Sunday, March 11, 2007

Passionate Mothering

I recently bought Dr. Sarah J. Buckley's book Gentle Birth, Gentle Mothering. It is fantastic--well worth the money. She writes about birth and mothering as both a mother of four children and as a physician and scientist. She makes a compelling argument for undisturbed, instinctive birth. If you cannot find the book in your local library, which is likely since it is published in Australia, you can read many of her articles on her website. If you are pressed for time, read this one first.

Here are some excerpts from a chapter called "Healing Birth, Healing the Earth."
The ecstasy of Birth—her capacity to take us outside (ec) our usual state (stasis)—has been forgotten, and we are entering the sacred domain of motherhood post-operatively, even post-traumatically, rather than transformationally....
Giving birth is, inherently and hormonally, a passionate and sexual act.
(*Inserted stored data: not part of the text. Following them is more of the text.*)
theorem autoLockCheck_blind (P : Params) {s : State} (fit : TablesFit s.gm) : GrammarBlind (autoLockCheck P) s := by
  intro g hg
  have hsync : hasSync (withGm g s).gm = hasSync s.gm := congrArg (List.any · isSyncWord) (hg.fields fit)
  have hnsync : gNsync (withGm g s).gm = gNsync s.gm := hg.nsync
  have hlookback : gLookback (withGm g s).gm = gLookback s.gm := hg.lookback
  have hsyncw : gSyncw (withGm g s).gm = gSyncw s.gm := hg.syncw
  have hrecent : recentDibits P (withGm g s) = recentDibits P s := by
    rw [recentDibits, recentDibits, hsyncw]
    rfl
  have hmatch : syncMatch (withGm g s).gm (recentDibits P s) = syncMatch s.gm (recentDibits P s) :=
    hg.syncMatch fit (by rw [recentDibits, List.length_map, List.length_range]; exact fit.syncw)
  unfold autoLockCheck
  rw [hsync, hnsync, hlookback, hrecent, hmatch]
  cases hk : syncMatch s.gm (recentDibits P s) with
  | none =>
    simp only [apply_ite (withGm g)]
    rfl
  | some k =>
    have htype : gType (withGm g s).gm k = gType s.gm k := hg.type fit (syncMatch_lt hk)
    simp only [apply_ite (withGm g), htype, lockOn_blind P _ s g hg]
    rfl

theorem symStep_blind (env : Env) {s : State} (fit : TablesFit s.gm) : GrammarBlind (symStep env) s :=
  (symPush_blind env s).comp (autoLockCheck_blind env.params ((symPush_blind env s).gm_eq.symm ▸ fit))

/-! ### Instructions -/

/-- An instruction does the same whatever the ignored words of the grammar are, and leaves grammar memory as it is. -/
def RunsBlind (i : Instr) (s : State) : Prop :=
  ∀ g, SameGrammar s.gm g → ∃ t, exec i s = .next t ∧ exec i (withGm g s) = .next (withGm g t)

theorem runsBlind_of_grammarBlind {i : Instr} {s : State} {op : State → State} (hop : GrammarBlind op s)
    (hexec : ∀ g, exec i (withGm g s) = .next (op (withGm g s))) : RunsBlind i s :=
  fun g hg => ⟨op s, hexec s.gm, (hexec g).trans (congrArg Host.Outcome.next (hop g hg))⟩

theorem startHalted_blind (okG okC : Bool) (s : State) : GrammarBlind (startHalted okG okC) s := by
  intro g _
  unfold startHalted
  rw [apply_ite (withGm g)]
  congr 1
  · cases hv : s.gvalid <;> simp [withGm, hv]
  · cases okG <;> cases okC <;> rfl

theorem tablesFit_of_notHalted {s : State} (hs : GrammarLegal s) (hrun : s.halted = false) : TablesFit s.gm := by
  obtain ⟨hvalid, hgrammar, -⟩ := hs
  exact tablesFit_of_checkG1 (checkG1_of_grammarOk (hgrammar (hvalid hrun)).1)

/-- Every descriptor that a legal state runs (rule R211). -/
theorem runsBlind_descriptor {s : State} {i : Instr} (hs : GrammarLegal s) (hr : FieldRuns s i) : RunsBlind i s := by
  have fit := tablesFit_of_notHalted hs hr.notHalted
  obtain ⟨hvalid, hgrammar, -⟩ := hs
  obtain ⟨hok, -, hf⟩ := hgrammar (hvalid hr.notHalted)
  obtain ⟨j, hj, hfits⟩ := decodes_of_grammarOk hok hf
  cases hj.symm.trans hr.decoded
  have hdesc := (decodeDescriptor_ok hr.decoded).1
  cases i with
  | skip w => exact runsBlind_of_grammarBlind (advance_blind _ _ s) fun _ => rfl
  | cach prot slotIdx slotHalf w => exact runsBlind_of_grammarBlind (cachField_blind _ _ _ _ _ s) fun _ => rfl
  | voice prot last base w =>
    refine runsBlind_of_grammarBlind (voiceField_blind Config.env prot last fit (of_decide_eq_true hfits)) fun g => ?_
    have hheld : emitHeld last (withGm g s) = false := hr.notHeld
    rw [exec, execVoice, hheld]
    rfl
  | sync prot w =>
    have hw : w.toNat = gSyncw s.gm := of_decide_eq_true hfits
    exact runsBlind_of_grammarBlind (syncField_blind _ _ fit (hw ▸ fit.syncw)) fun _ => rfl
  | _ => cases hdesc
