/-- The 32-bit forms without a literal, by op6 (R276). -/
def decodeOp6 (w : Nat) : Option Instr :=
  match fld w 2 6 with
  | 0x01 => decodeAlu w
  | 0x02 => gg w fun d a => .addi d a (BitVec.ofNat 14 (fld w 8 14))
  | 0x03 => gg w fun d a => .andi d a (BitVec.ofNat 14 (fld w 8 14))
  | 0x04 => gg w fun d a => .ori d a (BitVec.ofNat 14 (fld w 8 14))
  | 0x05 => gg w fun d a => .xori d a (BitVec.ofNat 14 (fld w 8 14))
  | 0x06 => decodeShift w
  | 0x07 => do
    let d ← g5 (fld w 27 5)
    if fld w 8 1 = 0 then some (.movi d (Fin.ofNat 4 (fld w 25 2)) (BitVec.ofNat 16 (fld w 9 16)))
    else some (.movk d (Fin.ofNat 4 (fld w 25 2)) (BitVec.ofNat 16 (fld w 9 16)))
  | 0x08 => (g5 (fld w 27 5)).map fun d => .addpc d (BitVec.ofNat 19 (fld w 8 19))
  | 0x0A => decodeDiv w
  | 0x0B => decodeFpu w
  | 0x0C => decodeFpk w
  | 0x0E => decodeFdiv w
  | 0x10 => some (.br (BitVec.ofNat 24 (fld w 8 24)))
  | 0x11 => some (.call (BitVec.ofNat 24 (fld w 8 24)))
  | 0x12 => decodeBcc w
  | 0x13 => decodeJr w
  | 0x14 => decodeTk w
  | 0x18 => decodeLd w
  | 0x19 => decodeSt w
  | 0x1A => some (mem3 w fun b s m => .vld (v5 (fld w 27 5)) b s m (BitVec.ofNat 9 (fld w 8 9)))
  | 0x1B => some (mem3 w fun b s m => .vst (v5 (fld w 27 5)) b s m (BitVec.ofNat 9 (fld w 8 9)))
  | 0x1C => decodeLdx w
  | 0x1D => decodeStx w
  | 0x1E => decodeVldx w
  | 0x1F => decodeVstx w
  | 0x20 => decodeAtom w
  | 0x21 => decodeChunk w
  | 0x22 => decodeWatch w
  | 0x23 => decodeFe w
  | 0x28 => decodeVar w
  | 0x29 => decodeVlog w
  | 0x2A => decodeVmod w
  | 0x2B => decodeVmsc w
  | 0x2C => decodeVcmp w
  | 0x2D => decodeKop w
  | 0x30 => decodeMma w
  | 0x31 => decodeMmod w
  | 0x32 => decodeMops w
  | 0x34 => decodeCp w
  | 0x38 => decodeTask w
  | 0x39 => decodeGrp w
  | 0x3A => decodeTerr w
  | 0x3B => decodeThr w
  | 0x3C => decodeCsr w
  | 0x3D => decodeTr w
  | 0x3E => some (.pfx (fld w 31 1 == 1) (BitVec.ofNat 8 (fld w 23 8)) (BitVec.ofNat 15 (fld w 8 15)))
  | _ => none

/-- The 16-bit forms, by op4 (R269). -/
def decodeHalf (h : Nat) : Option Instr :=
  let d := g4 (fld h 8 4)
  let s := g4 (fld h 4 4)
  let vd := v5 (fld h 7 5)
  let vs := v5 (fld h 2 5)
  match fld h 12 4 with
  | 0 => if fld h 1 7 = 0 then some (.dly (BitVec.ofNat 4 (fld h 8 4))) else none
  | 1 => if fld h 1 3 = 0 then some (.mov d s) else none
  | 2 => if fld h 1 3 = 0 then some (.addShort d s) else none
  | 3 => if fld h 1 3 = 0 then some (.subShort d s) else none
  | 4 => some (.addiShort d (BitVec.ofNat 7 (fld h 1 7)))
  | 5 => if fld h 1 1 = 0 then some (.shliShort d (BitVec.ofNat 6 (fld h 2 6))) else none
  | 6 => if fld h 1 3 = 0 then some (.ldShort d s) else none
  | 7 => if fld h 1 3 = 0 then some (.stShort d s) else none
  | 8 => if fld h 1 3 = 0 then some (.waittShort (t4 (fld h 8 4)) (BitVec.ofNat 4 (fld h 4 4))) else none
  | 9 => some (.bnzShort d (BitVec.ofNat 7 (fld h 1 7)))
  | 10 => if fld h 1 1 = 0 then some (.vaddShort vd vs) else none
  | 11 => if fld h 1 1 = 0 then some (.vmulShort vd vs) else none
  | 12 => if fld h 1 1 = 0 then some (.vmaxShort vd vs) else none
  | 13 => if fld h 1 1 = 0 then some (.vmovShort vd vs) else none
  | 14 => if fld h 1 2 = 0 then some (.vldShort vd (g4 (fld h 3 4))) else none
  | _ => if fld h 1 2 = 0 then some (.vstShort vd (g4 (fld h 3 4))) else none
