/-- Translates `n` bytes at a virtual address for a job, at its die's home slice, as its leaf stands (R121 to R126, R235, R237, R429). -/
def State.xlatNow (s : State) (tag : Nat) (va : Word) (n : Nat) (q : Ask) : Xlat :=
  let die := tagDie tag
  let job := s.job tag
  match s.leafAt (sliceNo die va) tag job.ptRoot va with
  | none => .fail 0x01
  | some e =>
    let owner := pteOwner e
    let pa := ptePa e va
    let kind := pteClear e || pteSealed e
    let d := s.die owner
    if pteClear e && pteSealed e then .fail 0x02
    else if job.conf && !kind then .fail 0x02
    else if decide (owner < 8) && kind && !(decide (d.tagLo.toNat ≤ pa) && decide (pa + n ≤ d.tagHi.toNat)) then .fail 0x02
    else if pteL1 e && pteW e then .fail 0x02
    else if (q.rd && !pteR e) || (q.wr && !pteW e) then .fail 0x02
    else match s.jobEntry tag owner pa n va q.rd q.wr with
      | none => .fail 0x02
      | some a =>
        if job.conf && !a.seal then .fail 0x02
        else if q.sliceOp && !pteClear e then .fail 0x03
        else if q.sliceOp && (decide (owner = 8) || (decide (owner ≠ die) && !q.fwd)) then .fail 0x04
        else .ok owner pa e a

/-- Translates `n` bytes, or refuses the access: its page is being migrated, or its walk must wait (R118, R121, R128). -/
def State.xlat (s : State) (tag : Nat) (va : Word) (n : Nat) (q : Ask) : Xlat :=
  if s.pageMoving tag va || s.walkWaits (sliceNo (tagDie tag) va) tag (s.job tag).ptRoot va then .wait
  else s.xlatNow tag va n q

/-- A line that `n` bytes at a key touch is held by a host write, locked by a key sweep, or in a page being migrated: no access performs
there now (R118, R128, R149, R239). -/
def State.keyBusy (s : State) (key n : Nat) : Bool :=
  (span (key / 512) ((key + n - 1) / 512 - key / 512 + 1)).any fun l =>
    s.lineHeld (l * 512) || s.lineSwept (l * 512) || s.keyMoving (l * 512)

/-- Whether a page may be fetched from: mapped with R = 1, and let pass by the tables (R268); a refusal is no failure. -/
def State.fetchable (s : State) (tag : Nat) (va : Word) : Bool :=
  match s.xlat tag va 2 ⟨true, false, false, true⟩ with
  | .fail _ => false
  | _ => true

end Sys2Proof.Machine
end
From the perspective of hormone levels in both mother and baby, we could say that birth is the most passionate experience that we will ever have....
These passionate hormones [oxytocin, prolactin, endorphins, and adrenaline] are not just feel-good add-ons. They actually orchestrate the physical processes of birth (and sexual activity) and enhance efficiency, safety and ease for both mother and baby. This hormonal cocktail also rewards birthing mothers with the experience of ecstasy and fulfillment, making us want to give birth again and again....
The problem in our times is that the passion of birth is neither recognized nor accommodated. Birth has become a dispassionate medical event, usually occurring in a setting that discourages emotional expression. If we are to reclaim our birthing passion, we must give ourselves permission to birth passionately and we must choose our birth setting and birth attendants with this in mind. Birth in these circumstances will be more straightforward, with less need for interventions, helping us to step into new motherhood with confidence and grace.
Passion, to my mind, is an opposite and an antidote for despair and depression. This is clear physiologically and hormonally. If we gave birth, and were born, in passion, how different would our primal emotional imprint be? And what about our brain chemistry, which is being set even as we are born?...As a birthing mother I have both witnessed and experienced the enormous passion that can be unleashed at birth, and that can fuel both passionate motherhood and a lifetime’s work on behalf of mothers, babies, and the Earth, and I ask: “Can we afford, as a species, to be born, and to give birth dispassionately?”


  1. Very interesting! I will have to check out those articles sometime. :) Thanks for the links.


  2. wow, she's a great writer!

  3. It is amazing how many women out there are under the impression that birth is somehow an unnatural or unpleasant experience! My mom is a CNM so I have been exposed to her ideas on natural childbirth since I can remember. I am pregnant and due in June and you should see how people look at me when I tell them that I want to have my baby without pain medication! You would think I told them I wanted to have my baby on Mars! I don't think I am as brave as you are Rixa to have my baby at home though! I might consider it down the road with my 2nd or 3rd or 4th....

  4. Hi Annie,
    I am only saying this because you mention you might want a home birth for another baby in the future...
    you know, both you and your firstborn deserve the best birth now!

    Home birth is of course no more "dangerous" than hospital birth, as I'm sure you know. Since you wouldn't be risking anyone's safety, it really requires no recklessness or daring of any sort.

    It does take some courage of your convictions, exactly the same kind it takes to tell others that you plan to give birth without pain meds. Only the looks you get are even stranger! That's about all the guts one needs really.

    (Obviously our dear Rixa isn't lacking there LOL)

  5. Hi Judit-

    Well, I am choosing a hospital birth for several reasons this time. First of all, I am seeing a family doctor for my OB care and I trust her 100%. I have been going to her for 4 years now so I know her pretty well. She does all of her own deliveries and has a lot of the same philosophies on natural childbirth as I do. Second, my mother is going to be with me and my husband when I deliver and since she has delivered hundreds of babies and had 5 children of her own, she knows what she is doing and if she needs to she will "stick up" for me in the hospital. She lives in Vermont and I live in Colorado, otherwise I would have her deliver my baby because there is nobody I trust more! In other words, I know I am in good hands. If I had any doubts about my doctor or the hospital I am going to deliver in, I would find someone else. :)

  6. Yay Annie,
    it feels absolutely wonderful to know you're in good hands, I totally understand.

    The best births I have personally seen as a doula were with family practitioners as primary careproviders (in small private hospitals, but I'm assuming that comes with the turf, right?) Lucky for their patients, somehow these docs seemed to have more leverage in that hospital than the CNM in another, large teaching hospital I've seen. Not meaning to generalize though.

    Hats off to family docs who attend births!!! You will have a wonderful experience.